▸ **Exercise prompt**: Look through the data below and extract, unchanged, the lines from the one that contains "if t = Config.opcWriteSysReg ∨" to the one that contains "a0 :: n :: vs =>", both included.

(Given information Opens)

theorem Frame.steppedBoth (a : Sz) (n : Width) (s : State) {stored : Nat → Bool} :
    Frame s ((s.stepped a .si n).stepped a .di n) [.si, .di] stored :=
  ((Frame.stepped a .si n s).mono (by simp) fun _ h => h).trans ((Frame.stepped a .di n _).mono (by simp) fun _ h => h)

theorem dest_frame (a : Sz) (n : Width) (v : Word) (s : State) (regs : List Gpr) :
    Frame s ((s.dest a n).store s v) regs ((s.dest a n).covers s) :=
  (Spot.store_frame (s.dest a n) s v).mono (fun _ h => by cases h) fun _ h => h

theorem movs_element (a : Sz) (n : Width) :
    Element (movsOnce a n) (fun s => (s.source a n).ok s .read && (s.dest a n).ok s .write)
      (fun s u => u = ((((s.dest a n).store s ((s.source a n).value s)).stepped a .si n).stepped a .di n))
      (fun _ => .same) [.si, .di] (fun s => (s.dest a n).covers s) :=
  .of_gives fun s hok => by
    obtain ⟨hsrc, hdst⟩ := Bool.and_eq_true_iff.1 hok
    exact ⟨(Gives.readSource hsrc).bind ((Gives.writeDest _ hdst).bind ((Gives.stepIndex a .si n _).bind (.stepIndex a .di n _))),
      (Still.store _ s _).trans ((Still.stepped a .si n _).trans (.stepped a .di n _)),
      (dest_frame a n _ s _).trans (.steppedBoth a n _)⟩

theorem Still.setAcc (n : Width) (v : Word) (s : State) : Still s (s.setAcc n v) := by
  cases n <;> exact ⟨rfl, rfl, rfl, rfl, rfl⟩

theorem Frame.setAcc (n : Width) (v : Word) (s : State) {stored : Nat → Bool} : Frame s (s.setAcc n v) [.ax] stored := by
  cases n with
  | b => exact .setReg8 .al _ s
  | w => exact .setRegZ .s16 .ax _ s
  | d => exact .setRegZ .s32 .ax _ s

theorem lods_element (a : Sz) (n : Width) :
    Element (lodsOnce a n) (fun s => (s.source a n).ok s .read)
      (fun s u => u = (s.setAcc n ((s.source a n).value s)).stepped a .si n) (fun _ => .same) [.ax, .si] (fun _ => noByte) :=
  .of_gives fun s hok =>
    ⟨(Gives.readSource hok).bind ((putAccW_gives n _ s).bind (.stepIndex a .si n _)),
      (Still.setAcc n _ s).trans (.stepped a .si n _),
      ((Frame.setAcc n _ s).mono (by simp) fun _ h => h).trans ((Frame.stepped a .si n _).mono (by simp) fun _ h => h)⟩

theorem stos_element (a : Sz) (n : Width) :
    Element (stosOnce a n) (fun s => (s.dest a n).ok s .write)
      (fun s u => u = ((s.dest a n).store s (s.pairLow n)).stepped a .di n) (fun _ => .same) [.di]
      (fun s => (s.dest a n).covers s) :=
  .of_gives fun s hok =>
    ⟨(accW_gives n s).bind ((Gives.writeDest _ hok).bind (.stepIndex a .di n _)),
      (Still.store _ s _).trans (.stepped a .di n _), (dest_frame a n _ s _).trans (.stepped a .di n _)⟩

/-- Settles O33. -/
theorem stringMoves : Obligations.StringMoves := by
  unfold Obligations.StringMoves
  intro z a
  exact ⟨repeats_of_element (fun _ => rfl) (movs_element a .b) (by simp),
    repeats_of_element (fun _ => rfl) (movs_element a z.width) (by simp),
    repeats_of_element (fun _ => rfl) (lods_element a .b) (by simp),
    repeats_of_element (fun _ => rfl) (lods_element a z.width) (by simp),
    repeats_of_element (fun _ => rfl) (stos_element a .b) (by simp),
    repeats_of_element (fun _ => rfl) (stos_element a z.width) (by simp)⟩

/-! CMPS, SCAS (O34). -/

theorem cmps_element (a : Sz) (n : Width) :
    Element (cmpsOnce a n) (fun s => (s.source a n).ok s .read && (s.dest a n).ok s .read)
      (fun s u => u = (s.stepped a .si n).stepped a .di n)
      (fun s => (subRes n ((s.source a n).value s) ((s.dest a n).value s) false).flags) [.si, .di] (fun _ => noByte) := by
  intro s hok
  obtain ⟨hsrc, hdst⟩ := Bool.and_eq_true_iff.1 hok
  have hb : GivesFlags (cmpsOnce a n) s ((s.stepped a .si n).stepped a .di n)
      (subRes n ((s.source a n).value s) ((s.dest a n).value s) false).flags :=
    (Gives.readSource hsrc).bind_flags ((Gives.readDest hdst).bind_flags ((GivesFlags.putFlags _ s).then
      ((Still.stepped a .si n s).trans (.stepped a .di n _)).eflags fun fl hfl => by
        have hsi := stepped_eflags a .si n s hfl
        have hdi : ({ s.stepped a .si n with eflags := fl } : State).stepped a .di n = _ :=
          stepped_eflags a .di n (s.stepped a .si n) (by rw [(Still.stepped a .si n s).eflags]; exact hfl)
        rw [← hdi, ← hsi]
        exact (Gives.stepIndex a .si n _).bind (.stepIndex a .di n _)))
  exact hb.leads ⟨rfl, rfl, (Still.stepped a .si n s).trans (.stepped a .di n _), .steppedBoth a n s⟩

(Given information Closes)
(Given information Opens)

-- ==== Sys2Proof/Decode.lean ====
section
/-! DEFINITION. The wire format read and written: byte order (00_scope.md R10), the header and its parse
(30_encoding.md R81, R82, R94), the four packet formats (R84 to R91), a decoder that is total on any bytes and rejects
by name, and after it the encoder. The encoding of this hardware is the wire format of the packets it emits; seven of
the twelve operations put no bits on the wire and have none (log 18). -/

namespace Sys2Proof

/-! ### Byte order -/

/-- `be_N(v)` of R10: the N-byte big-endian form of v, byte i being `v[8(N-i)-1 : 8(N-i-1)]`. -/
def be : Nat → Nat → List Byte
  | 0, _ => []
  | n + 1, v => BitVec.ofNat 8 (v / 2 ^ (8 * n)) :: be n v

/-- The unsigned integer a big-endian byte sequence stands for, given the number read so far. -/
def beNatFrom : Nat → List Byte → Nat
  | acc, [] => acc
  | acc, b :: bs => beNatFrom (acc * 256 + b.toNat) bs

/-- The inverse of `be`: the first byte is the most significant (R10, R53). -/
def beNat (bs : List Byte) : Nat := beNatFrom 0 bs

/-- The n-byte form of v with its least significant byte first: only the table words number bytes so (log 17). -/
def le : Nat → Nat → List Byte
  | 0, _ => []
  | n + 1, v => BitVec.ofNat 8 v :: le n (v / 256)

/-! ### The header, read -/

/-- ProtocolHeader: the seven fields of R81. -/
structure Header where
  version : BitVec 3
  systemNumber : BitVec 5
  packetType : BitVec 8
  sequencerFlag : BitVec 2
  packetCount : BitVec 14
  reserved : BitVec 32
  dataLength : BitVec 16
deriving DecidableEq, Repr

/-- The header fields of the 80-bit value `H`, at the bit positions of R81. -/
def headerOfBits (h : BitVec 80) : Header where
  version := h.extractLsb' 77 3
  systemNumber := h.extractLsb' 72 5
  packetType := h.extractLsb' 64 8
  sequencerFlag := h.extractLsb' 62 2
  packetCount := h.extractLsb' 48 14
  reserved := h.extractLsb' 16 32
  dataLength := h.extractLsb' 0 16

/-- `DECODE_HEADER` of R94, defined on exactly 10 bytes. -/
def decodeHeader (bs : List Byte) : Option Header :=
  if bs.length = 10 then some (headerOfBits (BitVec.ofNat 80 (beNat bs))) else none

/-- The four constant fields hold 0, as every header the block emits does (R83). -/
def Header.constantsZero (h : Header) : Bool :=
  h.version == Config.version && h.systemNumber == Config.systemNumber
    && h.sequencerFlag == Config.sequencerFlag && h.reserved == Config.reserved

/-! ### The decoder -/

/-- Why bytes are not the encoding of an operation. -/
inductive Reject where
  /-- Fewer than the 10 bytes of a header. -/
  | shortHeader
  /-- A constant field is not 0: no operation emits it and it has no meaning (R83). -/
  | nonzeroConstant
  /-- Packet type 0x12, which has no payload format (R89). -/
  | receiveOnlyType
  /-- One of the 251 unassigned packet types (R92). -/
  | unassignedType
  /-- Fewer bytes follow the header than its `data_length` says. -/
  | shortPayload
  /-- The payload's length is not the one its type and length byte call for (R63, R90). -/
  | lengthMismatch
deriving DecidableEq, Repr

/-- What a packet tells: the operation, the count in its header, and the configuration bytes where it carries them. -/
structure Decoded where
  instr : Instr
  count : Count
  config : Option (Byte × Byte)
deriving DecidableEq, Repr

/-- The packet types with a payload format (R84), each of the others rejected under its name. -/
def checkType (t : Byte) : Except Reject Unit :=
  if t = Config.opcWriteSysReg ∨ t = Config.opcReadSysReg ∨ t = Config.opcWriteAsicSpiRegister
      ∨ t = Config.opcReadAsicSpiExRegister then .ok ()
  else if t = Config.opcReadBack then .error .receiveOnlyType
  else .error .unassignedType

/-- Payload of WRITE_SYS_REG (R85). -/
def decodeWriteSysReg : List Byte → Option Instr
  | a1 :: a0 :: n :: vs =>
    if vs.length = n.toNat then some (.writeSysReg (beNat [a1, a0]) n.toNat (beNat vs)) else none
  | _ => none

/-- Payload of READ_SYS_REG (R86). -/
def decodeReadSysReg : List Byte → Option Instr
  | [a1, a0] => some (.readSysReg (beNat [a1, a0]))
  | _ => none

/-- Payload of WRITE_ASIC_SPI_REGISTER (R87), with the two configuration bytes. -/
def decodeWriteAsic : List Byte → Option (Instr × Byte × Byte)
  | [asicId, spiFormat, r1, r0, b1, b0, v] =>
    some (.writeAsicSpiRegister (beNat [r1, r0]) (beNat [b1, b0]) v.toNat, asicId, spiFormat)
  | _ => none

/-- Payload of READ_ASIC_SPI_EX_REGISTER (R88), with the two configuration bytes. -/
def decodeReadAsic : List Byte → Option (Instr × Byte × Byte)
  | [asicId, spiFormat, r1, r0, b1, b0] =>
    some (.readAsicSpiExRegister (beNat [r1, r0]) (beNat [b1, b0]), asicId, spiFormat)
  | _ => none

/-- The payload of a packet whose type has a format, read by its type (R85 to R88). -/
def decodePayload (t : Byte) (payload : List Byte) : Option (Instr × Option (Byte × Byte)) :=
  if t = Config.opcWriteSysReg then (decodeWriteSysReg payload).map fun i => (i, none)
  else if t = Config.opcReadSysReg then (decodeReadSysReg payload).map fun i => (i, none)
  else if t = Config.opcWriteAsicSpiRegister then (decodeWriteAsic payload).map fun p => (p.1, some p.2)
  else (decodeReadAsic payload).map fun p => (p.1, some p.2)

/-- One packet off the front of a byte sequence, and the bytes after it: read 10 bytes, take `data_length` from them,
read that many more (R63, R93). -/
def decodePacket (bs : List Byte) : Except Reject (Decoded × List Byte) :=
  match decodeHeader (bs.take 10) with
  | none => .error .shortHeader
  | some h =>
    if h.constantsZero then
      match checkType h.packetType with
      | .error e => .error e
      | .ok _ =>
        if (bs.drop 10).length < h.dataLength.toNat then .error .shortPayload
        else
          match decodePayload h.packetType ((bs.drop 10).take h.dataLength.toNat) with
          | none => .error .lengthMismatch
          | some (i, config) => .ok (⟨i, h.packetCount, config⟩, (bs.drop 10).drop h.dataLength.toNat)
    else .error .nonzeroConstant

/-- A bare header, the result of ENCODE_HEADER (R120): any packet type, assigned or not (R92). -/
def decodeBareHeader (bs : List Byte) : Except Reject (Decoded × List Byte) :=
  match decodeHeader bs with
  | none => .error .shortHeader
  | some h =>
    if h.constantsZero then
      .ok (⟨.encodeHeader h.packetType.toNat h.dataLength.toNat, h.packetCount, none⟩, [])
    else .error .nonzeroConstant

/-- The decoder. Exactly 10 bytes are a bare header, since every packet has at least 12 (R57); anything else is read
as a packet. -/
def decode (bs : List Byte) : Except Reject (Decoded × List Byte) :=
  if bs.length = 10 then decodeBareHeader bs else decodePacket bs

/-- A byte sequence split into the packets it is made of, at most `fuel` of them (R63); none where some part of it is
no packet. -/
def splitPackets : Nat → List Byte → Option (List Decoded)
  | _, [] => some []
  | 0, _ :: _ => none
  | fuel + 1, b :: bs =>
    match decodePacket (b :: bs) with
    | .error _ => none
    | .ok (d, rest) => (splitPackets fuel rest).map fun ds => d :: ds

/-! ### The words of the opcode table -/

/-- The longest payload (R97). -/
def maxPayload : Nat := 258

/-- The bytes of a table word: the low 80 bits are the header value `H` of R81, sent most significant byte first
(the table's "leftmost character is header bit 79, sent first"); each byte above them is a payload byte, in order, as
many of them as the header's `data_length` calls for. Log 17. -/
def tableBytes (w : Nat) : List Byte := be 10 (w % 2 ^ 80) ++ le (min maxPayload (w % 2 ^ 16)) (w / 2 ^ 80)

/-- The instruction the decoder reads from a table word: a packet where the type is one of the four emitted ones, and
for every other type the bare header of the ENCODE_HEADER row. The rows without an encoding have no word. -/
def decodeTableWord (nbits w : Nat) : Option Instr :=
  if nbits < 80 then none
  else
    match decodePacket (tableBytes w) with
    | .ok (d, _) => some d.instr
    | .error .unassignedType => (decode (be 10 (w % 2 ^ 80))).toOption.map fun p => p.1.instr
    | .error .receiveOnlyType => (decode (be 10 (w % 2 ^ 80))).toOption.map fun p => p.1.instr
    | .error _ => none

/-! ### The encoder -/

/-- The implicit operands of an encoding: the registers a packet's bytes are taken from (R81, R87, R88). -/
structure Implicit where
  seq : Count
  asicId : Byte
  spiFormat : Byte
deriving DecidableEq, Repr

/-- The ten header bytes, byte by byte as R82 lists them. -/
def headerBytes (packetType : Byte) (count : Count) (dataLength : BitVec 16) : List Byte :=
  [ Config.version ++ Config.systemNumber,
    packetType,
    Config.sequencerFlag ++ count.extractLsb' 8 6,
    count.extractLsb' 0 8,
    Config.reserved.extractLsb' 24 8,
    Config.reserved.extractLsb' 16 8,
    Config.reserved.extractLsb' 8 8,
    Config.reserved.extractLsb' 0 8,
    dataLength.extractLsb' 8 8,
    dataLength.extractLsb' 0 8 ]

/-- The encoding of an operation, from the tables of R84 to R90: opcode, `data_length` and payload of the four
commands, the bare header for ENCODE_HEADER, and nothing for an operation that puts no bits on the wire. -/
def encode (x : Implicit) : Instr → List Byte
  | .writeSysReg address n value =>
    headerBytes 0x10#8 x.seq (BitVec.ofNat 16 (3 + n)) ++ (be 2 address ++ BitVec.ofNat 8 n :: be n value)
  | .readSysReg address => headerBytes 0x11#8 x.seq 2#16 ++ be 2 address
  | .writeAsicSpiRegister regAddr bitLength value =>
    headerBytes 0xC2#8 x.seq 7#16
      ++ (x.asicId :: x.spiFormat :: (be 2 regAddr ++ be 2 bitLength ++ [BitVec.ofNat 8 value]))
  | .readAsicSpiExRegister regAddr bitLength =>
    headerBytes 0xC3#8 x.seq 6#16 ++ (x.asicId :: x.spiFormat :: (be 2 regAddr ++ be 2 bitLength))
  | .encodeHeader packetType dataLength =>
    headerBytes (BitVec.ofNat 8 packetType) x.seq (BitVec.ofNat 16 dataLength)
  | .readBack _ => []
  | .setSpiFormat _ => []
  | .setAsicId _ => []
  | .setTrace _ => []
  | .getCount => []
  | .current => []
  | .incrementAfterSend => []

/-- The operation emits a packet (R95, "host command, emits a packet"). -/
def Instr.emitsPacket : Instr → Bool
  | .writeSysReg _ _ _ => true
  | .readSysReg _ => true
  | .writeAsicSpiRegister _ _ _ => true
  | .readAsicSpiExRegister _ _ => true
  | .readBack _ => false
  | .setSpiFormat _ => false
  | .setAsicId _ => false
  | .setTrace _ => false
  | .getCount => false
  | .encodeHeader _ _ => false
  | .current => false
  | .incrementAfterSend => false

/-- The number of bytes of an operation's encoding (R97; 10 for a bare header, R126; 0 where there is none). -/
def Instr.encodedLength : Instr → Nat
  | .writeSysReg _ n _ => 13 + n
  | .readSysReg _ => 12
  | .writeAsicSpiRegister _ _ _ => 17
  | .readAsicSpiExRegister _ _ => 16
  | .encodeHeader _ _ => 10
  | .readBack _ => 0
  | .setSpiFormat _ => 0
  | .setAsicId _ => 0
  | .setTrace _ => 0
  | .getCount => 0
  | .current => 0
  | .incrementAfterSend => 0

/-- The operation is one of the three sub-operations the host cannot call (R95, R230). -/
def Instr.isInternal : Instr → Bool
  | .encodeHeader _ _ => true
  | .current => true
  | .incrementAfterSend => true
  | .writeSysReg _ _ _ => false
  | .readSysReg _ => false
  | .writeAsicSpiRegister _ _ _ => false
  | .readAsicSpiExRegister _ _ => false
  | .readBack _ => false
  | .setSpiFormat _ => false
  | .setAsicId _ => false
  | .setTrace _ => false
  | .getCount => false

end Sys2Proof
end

(Given information Closes)

▸ **Solution to this exercise**:
  if t = Config.opcWriteSysReg ∨ t = Config.opcReadSysReg ∨ t = Config.opcWriteAsicSpiRegister
      ∨ t = Config.opcReadAsicSpiExRegister then .ok ()
  else if t = Config.opcReadBack then .error .receiveOnlyType
  else .error .unassignedType

/-- Payload of WRITE_SYS_REG (R85). -/
def decodeWriteSysReg : List Byte → Option Instr
  | a1 :: a0 :: n :: vs =>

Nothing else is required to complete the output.